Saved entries
::::

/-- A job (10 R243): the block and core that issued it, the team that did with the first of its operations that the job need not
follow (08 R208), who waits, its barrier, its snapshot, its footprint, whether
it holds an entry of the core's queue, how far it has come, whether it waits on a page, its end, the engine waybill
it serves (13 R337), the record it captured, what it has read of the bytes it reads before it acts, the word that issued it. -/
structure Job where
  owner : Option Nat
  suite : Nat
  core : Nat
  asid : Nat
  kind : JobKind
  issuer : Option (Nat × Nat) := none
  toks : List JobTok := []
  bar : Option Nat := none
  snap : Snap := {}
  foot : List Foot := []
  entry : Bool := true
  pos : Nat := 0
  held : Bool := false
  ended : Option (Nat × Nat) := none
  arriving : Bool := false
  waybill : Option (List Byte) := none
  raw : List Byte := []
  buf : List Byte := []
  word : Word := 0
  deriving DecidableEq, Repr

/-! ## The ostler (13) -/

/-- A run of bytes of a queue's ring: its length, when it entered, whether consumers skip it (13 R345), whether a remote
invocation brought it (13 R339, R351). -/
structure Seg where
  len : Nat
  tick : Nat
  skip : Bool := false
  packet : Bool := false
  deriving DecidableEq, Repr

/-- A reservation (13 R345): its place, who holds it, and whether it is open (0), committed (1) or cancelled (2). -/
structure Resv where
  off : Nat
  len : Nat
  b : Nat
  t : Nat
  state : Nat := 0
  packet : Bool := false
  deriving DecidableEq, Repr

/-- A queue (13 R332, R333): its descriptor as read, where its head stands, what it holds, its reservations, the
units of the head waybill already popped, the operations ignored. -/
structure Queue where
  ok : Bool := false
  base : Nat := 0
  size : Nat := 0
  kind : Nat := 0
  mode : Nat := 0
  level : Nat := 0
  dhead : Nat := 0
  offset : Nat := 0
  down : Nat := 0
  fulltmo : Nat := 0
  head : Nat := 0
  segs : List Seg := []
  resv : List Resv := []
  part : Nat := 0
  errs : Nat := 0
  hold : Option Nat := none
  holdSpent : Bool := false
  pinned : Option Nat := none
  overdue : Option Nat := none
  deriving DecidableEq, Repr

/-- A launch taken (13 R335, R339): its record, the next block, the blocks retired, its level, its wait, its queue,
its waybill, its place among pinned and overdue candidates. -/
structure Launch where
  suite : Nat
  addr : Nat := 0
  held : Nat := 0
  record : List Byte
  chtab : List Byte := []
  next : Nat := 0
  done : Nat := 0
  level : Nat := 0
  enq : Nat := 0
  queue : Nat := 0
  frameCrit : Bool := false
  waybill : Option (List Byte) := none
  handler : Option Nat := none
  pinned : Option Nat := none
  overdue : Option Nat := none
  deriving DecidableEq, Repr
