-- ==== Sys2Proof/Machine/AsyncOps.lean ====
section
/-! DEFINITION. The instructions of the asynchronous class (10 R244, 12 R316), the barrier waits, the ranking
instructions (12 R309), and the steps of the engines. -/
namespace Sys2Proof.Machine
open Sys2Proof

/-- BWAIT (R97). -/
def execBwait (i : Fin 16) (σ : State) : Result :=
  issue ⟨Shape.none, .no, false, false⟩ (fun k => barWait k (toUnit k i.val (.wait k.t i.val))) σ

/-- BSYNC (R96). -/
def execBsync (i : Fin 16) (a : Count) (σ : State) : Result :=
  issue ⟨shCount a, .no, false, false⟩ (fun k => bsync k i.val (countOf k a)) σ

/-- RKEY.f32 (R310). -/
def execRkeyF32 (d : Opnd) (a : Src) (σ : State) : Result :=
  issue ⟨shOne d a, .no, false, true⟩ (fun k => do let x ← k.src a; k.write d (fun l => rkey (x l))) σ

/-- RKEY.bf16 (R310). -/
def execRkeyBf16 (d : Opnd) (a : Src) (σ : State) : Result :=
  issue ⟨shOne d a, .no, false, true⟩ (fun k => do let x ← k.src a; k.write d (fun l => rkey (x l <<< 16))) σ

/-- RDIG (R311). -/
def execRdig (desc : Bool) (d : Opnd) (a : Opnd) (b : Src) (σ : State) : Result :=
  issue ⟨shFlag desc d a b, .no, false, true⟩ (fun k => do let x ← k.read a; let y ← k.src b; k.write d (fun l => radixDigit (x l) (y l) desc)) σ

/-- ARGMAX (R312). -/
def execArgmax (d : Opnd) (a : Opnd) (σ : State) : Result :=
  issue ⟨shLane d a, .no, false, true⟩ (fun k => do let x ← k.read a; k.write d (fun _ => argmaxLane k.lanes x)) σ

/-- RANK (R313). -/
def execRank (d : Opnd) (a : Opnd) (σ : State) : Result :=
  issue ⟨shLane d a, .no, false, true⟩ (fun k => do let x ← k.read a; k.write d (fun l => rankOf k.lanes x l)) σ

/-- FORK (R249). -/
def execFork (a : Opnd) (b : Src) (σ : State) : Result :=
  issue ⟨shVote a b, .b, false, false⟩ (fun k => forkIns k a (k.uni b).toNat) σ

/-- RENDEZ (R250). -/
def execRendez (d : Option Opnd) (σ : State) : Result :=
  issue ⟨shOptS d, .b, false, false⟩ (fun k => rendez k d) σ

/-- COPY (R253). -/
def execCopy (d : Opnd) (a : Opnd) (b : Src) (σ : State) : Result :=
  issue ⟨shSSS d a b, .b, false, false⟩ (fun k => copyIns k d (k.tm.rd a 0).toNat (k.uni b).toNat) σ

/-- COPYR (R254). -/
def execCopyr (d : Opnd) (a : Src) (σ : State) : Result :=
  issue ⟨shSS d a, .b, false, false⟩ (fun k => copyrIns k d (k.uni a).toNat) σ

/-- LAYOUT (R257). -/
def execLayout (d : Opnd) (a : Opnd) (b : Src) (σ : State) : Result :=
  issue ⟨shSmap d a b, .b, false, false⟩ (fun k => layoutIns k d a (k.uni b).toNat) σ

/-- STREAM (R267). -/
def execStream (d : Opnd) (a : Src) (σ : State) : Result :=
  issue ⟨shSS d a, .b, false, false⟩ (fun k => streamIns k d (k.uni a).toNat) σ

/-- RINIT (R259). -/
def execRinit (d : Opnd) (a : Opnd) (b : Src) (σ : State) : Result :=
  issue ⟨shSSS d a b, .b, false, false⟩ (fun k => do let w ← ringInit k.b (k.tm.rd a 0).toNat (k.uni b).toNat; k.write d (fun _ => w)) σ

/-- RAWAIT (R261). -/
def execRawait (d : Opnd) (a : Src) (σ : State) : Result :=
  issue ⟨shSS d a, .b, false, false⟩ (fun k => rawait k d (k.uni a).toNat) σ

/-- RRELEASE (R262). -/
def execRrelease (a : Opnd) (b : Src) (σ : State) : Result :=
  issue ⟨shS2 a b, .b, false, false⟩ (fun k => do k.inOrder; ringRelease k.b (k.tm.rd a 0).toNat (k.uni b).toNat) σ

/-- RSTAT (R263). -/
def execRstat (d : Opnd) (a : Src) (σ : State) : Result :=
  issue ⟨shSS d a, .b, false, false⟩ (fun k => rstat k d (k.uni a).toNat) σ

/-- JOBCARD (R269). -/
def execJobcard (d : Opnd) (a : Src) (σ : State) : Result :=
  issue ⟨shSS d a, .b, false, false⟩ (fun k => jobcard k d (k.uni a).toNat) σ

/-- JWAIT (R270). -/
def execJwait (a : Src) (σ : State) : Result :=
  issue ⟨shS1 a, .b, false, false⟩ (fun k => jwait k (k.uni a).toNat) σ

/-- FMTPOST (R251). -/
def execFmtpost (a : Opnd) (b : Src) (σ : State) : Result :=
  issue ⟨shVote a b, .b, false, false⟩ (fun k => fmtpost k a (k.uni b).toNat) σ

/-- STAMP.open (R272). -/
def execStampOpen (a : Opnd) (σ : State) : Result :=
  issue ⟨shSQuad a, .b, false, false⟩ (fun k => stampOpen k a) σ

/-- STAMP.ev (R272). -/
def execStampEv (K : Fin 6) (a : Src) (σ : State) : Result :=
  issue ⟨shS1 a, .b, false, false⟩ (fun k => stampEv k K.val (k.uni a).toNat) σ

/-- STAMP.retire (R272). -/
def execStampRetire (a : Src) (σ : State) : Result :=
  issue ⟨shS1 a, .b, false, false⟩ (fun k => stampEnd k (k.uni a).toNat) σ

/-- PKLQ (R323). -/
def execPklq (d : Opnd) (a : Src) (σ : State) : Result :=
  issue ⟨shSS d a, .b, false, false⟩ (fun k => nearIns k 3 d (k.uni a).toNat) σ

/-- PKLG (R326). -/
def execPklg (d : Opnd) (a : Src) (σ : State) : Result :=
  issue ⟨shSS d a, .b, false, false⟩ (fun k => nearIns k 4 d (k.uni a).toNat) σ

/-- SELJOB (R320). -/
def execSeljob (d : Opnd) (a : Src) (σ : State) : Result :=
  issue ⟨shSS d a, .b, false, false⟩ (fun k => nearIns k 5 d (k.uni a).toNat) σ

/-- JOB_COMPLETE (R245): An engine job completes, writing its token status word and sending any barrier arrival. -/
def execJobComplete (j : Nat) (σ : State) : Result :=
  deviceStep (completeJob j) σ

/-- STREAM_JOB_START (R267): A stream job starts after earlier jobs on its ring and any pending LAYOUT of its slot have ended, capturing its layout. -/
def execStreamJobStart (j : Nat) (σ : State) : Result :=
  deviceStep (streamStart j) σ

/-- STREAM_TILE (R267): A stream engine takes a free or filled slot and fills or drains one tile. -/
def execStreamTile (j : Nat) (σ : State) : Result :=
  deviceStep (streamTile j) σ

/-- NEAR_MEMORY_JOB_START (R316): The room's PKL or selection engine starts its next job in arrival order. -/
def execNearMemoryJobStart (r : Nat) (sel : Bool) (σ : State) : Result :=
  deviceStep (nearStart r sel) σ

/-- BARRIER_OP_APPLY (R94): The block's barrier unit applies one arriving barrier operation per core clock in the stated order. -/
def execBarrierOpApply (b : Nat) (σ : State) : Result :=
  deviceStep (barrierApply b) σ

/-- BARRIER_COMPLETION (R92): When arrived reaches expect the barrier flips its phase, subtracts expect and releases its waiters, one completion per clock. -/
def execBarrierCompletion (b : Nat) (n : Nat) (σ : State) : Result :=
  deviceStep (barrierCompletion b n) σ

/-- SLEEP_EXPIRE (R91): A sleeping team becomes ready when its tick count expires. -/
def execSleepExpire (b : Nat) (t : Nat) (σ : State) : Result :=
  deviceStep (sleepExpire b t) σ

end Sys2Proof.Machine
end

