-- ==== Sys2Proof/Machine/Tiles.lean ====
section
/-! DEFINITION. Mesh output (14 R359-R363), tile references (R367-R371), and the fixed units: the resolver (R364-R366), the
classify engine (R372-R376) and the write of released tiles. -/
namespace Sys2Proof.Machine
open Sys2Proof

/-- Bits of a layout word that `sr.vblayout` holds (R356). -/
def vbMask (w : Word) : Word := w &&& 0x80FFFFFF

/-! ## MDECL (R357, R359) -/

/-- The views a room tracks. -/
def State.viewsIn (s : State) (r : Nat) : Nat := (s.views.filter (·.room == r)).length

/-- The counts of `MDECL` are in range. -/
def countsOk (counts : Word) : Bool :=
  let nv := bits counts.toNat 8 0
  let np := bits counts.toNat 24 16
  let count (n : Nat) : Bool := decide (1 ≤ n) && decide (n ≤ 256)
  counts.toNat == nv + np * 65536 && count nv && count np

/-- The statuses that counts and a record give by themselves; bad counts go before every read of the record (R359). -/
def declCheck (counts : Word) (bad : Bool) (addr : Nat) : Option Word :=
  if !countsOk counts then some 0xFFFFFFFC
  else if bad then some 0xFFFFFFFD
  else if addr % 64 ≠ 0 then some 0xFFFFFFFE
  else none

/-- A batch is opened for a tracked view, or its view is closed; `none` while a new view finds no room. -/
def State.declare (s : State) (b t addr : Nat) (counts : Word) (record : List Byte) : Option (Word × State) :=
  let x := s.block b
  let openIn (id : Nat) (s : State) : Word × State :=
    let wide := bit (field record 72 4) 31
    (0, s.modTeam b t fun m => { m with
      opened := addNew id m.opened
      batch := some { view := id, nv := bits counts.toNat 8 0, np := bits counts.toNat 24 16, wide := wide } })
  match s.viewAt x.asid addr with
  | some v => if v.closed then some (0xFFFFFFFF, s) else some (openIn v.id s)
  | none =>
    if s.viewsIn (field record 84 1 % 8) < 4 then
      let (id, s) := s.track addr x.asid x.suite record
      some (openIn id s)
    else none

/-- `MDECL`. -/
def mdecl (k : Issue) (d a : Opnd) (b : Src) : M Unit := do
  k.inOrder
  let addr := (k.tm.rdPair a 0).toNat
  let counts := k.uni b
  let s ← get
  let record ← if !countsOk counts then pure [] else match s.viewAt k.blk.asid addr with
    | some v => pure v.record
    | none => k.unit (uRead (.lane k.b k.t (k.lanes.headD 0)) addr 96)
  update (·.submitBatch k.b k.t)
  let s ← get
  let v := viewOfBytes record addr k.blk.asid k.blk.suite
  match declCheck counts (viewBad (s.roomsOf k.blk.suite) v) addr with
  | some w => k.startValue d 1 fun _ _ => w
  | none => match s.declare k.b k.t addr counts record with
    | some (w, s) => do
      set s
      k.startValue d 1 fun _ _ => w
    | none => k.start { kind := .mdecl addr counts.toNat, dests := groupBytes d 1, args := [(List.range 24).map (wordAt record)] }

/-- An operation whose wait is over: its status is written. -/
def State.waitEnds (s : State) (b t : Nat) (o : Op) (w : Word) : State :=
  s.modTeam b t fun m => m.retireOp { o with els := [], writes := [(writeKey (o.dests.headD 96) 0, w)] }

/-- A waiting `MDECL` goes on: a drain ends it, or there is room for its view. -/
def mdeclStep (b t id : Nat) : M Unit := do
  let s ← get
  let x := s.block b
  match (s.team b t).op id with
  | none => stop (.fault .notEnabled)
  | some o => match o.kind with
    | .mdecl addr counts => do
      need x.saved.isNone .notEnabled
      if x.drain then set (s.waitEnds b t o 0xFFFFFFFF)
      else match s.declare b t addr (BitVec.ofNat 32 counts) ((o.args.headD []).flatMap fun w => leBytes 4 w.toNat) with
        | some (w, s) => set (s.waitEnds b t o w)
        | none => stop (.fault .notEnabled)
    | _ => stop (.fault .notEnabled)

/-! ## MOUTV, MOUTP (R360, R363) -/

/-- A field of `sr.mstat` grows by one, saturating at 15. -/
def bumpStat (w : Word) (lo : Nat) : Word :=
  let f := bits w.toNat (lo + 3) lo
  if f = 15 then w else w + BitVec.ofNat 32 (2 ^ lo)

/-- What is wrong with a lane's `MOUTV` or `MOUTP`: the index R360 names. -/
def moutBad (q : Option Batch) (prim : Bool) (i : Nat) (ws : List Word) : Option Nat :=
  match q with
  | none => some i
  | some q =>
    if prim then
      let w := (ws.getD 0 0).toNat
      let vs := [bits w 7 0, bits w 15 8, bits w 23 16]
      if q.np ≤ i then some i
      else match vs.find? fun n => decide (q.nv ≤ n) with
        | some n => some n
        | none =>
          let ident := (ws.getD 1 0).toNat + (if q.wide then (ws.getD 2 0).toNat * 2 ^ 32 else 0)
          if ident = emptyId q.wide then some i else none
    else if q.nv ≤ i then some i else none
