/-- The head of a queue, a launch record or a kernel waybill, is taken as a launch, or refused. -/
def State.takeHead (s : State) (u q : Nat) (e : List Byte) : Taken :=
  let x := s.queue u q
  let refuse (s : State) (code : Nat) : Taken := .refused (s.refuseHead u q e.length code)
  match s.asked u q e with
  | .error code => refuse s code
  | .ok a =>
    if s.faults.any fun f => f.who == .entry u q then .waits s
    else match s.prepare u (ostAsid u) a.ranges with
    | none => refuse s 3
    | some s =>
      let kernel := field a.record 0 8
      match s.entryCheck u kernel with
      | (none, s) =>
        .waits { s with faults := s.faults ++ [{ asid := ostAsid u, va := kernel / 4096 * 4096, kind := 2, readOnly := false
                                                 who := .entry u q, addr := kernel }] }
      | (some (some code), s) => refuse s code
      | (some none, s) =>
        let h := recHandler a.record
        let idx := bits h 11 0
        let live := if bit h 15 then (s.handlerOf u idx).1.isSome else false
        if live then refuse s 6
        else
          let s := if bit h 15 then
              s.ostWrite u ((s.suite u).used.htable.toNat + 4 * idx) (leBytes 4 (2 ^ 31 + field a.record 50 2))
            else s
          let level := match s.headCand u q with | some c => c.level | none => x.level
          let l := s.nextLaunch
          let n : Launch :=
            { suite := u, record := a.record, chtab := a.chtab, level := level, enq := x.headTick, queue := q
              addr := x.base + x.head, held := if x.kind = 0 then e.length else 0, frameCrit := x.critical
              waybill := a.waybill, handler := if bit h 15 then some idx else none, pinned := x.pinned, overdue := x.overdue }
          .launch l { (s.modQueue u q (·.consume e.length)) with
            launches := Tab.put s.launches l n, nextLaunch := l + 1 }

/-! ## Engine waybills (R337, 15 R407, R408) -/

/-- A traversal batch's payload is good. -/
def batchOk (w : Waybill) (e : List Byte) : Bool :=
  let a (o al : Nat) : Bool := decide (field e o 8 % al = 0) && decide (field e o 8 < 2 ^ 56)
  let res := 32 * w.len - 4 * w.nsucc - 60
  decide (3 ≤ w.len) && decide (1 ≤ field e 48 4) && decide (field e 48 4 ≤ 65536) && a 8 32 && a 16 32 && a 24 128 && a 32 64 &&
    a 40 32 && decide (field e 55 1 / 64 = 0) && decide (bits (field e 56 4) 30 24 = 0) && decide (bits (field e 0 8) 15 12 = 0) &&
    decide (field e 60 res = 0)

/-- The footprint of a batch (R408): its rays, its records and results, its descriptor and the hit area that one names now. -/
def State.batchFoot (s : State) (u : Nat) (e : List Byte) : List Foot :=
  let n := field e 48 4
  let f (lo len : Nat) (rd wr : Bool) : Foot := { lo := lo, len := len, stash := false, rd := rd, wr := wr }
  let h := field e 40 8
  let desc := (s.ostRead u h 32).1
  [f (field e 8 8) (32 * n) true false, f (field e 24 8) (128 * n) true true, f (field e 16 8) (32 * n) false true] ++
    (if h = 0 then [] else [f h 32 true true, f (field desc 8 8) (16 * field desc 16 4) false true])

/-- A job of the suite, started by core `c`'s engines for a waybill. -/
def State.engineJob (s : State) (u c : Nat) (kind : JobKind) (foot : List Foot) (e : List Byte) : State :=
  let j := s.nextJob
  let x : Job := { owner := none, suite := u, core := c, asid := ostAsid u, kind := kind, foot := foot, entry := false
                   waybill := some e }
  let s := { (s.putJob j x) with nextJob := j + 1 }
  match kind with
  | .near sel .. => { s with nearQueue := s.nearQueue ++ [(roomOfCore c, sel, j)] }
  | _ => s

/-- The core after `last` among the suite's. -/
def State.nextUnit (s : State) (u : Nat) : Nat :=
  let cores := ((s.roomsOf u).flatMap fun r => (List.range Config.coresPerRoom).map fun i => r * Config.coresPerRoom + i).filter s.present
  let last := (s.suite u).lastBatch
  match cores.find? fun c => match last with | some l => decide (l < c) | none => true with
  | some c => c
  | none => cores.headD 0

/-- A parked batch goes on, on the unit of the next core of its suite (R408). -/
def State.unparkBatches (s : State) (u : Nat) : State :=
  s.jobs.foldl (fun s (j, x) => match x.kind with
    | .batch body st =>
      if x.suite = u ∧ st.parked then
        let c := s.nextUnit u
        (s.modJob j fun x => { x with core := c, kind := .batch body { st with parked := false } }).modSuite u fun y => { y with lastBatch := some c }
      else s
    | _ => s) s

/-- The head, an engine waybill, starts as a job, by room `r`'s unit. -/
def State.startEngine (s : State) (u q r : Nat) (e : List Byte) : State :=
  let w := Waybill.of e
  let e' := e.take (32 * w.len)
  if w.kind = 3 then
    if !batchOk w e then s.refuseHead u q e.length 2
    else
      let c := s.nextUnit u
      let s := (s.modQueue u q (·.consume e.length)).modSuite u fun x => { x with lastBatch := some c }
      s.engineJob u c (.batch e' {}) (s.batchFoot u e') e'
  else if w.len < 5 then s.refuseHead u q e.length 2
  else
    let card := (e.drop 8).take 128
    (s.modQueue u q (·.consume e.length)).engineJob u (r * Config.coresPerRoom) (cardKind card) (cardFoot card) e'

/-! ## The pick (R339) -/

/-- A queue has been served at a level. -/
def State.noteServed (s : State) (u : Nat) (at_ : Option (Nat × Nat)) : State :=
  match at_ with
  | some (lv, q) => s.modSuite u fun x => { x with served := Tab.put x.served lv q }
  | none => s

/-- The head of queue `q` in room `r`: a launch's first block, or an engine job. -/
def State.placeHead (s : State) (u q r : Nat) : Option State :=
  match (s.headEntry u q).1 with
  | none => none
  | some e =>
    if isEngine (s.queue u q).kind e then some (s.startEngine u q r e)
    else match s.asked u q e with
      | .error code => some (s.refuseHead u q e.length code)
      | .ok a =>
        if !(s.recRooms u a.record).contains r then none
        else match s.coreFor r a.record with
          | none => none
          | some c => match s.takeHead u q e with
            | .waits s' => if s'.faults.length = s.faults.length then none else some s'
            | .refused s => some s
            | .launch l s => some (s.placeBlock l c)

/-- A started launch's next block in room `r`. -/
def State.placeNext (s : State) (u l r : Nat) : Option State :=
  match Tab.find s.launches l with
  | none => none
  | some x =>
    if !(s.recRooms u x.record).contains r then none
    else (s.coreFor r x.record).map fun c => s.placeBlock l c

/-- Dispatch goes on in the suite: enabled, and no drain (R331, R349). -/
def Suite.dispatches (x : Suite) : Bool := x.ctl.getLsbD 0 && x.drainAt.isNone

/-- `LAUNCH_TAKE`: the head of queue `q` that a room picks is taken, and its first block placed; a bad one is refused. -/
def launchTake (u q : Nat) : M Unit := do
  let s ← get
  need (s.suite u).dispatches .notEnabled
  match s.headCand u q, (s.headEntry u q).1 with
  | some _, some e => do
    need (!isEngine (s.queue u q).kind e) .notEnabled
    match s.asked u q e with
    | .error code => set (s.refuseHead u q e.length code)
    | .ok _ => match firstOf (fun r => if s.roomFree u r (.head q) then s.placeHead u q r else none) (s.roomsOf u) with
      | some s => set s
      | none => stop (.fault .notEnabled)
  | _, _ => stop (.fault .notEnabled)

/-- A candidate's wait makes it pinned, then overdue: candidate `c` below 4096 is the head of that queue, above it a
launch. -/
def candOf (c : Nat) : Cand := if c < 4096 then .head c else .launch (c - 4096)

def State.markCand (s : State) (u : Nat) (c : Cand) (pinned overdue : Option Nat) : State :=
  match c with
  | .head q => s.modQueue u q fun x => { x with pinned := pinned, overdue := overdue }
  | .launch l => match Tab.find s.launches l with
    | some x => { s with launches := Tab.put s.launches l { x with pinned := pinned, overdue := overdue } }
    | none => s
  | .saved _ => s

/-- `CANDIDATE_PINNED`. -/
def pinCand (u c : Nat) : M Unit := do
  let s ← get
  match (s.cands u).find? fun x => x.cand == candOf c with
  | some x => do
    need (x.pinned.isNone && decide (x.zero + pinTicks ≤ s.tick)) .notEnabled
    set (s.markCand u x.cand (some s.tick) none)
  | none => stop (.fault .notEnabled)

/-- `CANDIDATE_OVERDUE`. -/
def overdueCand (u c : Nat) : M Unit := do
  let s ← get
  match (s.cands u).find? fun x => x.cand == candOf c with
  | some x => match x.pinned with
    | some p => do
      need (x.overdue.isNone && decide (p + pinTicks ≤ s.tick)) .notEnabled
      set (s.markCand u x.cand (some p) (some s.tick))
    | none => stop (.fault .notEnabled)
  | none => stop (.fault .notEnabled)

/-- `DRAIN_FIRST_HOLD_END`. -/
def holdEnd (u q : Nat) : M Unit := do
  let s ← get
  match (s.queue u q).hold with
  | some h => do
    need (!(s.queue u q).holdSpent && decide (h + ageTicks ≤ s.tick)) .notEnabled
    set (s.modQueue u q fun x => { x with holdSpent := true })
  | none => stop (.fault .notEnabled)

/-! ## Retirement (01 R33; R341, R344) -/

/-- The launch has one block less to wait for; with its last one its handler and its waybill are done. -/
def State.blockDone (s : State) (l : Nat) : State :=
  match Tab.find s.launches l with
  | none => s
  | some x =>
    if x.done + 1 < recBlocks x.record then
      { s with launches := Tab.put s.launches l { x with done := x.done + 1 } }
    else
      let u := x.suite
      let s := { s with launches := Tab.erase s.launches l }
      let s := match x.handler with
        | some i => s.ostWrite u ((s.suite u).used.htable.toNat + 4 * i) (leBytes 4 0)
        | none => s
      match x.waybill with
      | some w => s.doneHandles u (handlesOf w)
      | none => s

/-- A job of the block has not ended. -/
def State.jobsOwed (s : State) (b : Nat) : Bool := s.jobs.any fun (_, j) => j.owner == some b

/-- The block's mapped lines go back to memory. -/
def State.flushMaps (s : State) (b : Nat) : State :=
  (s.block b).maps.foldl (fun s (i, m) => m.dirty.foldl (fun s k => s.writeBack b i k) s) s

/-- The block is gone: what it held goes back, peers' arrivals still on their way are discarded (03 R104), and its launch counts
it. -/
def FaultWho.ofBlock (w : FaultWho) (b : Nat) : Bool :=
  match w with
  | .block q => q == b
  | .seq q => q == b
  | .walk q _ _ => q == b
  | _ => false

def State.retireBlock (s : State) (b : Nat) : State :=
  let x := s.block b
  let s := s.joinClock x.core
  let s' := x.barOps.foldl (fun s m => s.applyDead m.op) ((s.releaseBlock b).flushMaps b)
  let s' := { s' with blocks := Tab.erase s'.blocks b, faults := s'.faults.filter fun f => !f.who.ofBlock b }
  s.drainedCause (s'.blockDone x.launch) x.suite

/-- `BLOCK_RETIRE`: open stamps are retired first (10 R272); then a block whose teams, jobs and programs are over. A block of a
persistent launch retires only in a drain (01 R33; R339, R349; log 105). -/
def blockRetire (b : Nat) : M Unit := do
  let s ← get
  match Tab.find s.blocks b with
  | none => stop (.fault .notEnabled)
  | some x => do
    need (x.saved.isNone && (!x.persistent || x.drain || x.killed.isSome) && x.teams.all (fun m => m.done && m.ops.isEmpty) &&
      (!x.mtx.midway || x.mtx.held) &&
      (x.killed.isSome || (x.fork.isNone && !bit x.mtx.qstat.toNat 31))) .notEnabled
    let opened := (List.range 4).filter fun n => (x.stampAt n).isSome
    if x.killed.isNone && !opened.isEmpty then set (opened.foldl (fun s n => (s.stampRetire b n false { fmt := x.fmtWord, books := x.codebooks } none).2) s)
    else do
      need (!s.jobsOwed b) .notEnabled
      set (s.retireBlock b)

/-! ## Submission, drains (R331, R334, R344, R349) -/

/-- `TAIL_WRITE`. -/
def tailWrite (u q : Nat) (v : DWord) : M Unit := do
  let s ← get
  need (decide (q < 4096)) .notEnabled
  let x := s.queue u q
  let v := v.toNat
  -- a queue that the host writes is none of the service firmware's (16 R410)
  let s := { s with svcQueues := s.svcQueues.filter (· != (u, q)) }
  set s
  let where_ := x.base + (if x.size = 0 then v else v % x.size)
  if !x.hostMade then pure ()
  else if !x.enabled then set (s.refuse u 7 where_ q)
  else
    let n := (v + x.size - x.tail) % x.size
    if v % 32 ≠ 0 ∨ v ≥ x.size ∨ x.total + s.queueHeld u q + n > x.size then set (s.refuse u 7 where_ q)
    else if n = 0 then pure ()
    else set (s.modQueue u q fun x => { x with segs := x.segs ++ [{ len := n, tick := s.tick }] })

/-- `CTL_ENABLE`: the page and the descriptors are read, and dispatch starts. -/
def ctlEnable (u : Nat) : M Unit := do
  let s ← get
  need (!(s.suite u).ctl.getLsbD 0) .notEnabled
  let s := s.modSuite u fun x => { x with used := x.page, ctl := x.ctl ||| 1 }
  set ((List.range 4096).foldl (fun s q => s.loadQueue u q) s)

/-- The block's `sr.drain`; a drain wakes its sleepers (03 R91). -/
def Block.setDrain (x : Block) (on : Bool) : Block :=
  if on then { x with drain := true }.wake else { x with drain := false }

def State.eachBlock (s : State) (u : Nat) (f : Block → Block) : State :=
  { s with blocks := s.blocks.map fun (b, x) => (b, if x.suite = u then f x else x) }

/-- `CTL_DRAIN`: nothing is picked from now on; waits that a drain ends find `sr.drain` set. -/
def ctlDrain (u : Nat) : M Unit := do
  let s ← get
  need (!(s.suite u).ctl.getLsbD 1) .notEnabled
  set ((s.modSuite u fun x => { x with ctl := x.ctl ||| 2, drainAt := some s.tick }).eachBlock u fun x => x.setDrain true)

::::

■ **Assignment**
All that is wanted is the stretch of lines above from the one containing "pos : Nat := 0" through the one containing "ostler (13) -/", duplicated exactly.

■ **Written response**
  pos : Nat := 0
  held : Bool := false
  ended : Option (Nat × Nat) := none
  arriving : Bool := false
  waybill : Option (List Byte) := none
  raw : List Byte := []
  buf : List Byte := []
  word : Word := 0
  deriving DecidableEq, Repr

/-! ## The ostler (13) -/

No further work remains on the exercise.